-------- DATASET RECORDS --------

/-- A record that is not to be written now: a sample block in dead time adds to the instants lost, any other record is staged. -/
def State.capMissed (s : State) (p : CapPend) : State :=
  match p.blk with
  | some (_, _, count) => { s with cap := { s.cap with deadInst := s.cap.deadInst + count } }
  | none => s.capStage p

/-- A record of the capture ring is written; in dead time it is staged, or lost as a block. While the DRAM is in self-refresh it waits in
the staging SRAM, whose filling by a sample block is dead time of cause 2 (R71, R320, R321, R328; DEDUCED, log 26). -/
def State.capPut (s : State) (p : CapPend) : State :=
  if s.capMode = 0 then s
  else if s.cap.deadFrom.isSome then s.capMissed p
  else if s.rd CLK_STAT_STATE = 1 then
    if s.stageRoom p then s.stagePut p else if p.blk.isSome then (s.deadBegin 2).capMissed p else s.capStage p
  else
    match s.capTry p.typ p.coded p.epoch p.sec p.ns p.body p.blk with
    | some s => s.capWritten p
    | none => (s.deadBegin 1).capMissed p

/-- A record other than a sample block (R320, R321). -/
def State.capRecord (s : State) (typ epoch sec ns : Nat) (body : List Byte) : State := s.capPut ⟨typ, 0, epoch, sec, ns, body, none⟩

/-- What was staged is written. -/
def State.capUnstage (s : State) : State :=
  let staged := s.cap.staged
  ({ s with cap := { s.cap with staged := [] } } : State).each staged (fun s p => s.capPut p)

/-- Dead time ends: its record, then what was staged (R328). -/
def State.deadEnd (s : State) : State :=
  match s.cap.deadFrom with
  | none => s
  | some t =>
    if s.rd CLK_STAT_STATE = 1 then s
    else
      let us := (s.mono - t.mono) / (1000 * nsU)
      let body := [toByte s.cap.deadCause] ++ zeros 3 ++ leBytes 4 us ++ leBytes 4 s.cap.deadInst
      match s.capTry 5 0 t.epoch (secOf t.tai) (nsOf t.tai) body none with
      | none => s
      | some s =>
        let s := (s.cntN CAP_DEADTIME_US us).ev 0x9011 s.cap.deadCause us s.cap.deadInst 0
        let s : State := { s with cap := { s.cap with deadFrom := none } }
        ((s.wr CAP_STAT_BLOCKED 0).capStat).capUnstage

/-- Dead time ends because nothing belongs in the ring any more (MODE 0): it is counted and reported, and no record is written. -/
def State.deadDrop (s : State) : State :=
  match s.cap.deadFrom with
  | none => s
  | some t =>
    let us := (s.mono - t.mono) / (1000 * nsU)
    let s := (s.cntN CAP_DEADTIME_US us).ev 0x9011 s.cap.deadCause us s.cap.deadInst 0
    let s : State := { s with cap := { s.cap with deadFrom := none, staged := [] } }
    s.wr CAP_STAT_BLOCKED 0

/-! ### Sample blocks (R319) -/

/-- Instants of a block in force. -/
def State.blkInst (s : State) : Nat :=
  let n := s.eff CAP_CFG_BLK_INST
  if s.capMode = 3 then max 1 (min n (8000 / (4 * s.capChans.length + 2))) else n

/-- The body of a sample block before its data. -/
def State.blockHead (s : State) (b : CapBlock) : List Byte :=
  leBytes 4 b.first ++ leBytes 2 b.insts.length ++ [toByte s.capChans.length, 0]
    ++ (List.range 6).flatMap (fun i => leBytes 4 (s.rd (CAP_CHMASK_MASK i))) ++ b.insts.flatMap (fun x => leBytes 2 x.1)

--------

EXERCISE REQUIREMENTS
Return every line above in which the string "deadCause" occurs.

SOLUTION TO THIS TASK
      let body := [toByte s.cap.deadCause] ++ zeros 3 ++ leBytes 4 us ++ leBytes 4 s.cap.deadInst
        let s := (s.cntN CAP_DEADTIME_US us).ev 0x9011 s.cap.deadCause us s.cap.deadInst 0
    let s := (s.cntN CAP_DEADTIME_US us).ev 0x9011 s.cap.deadCause us s.cap.deadInst 0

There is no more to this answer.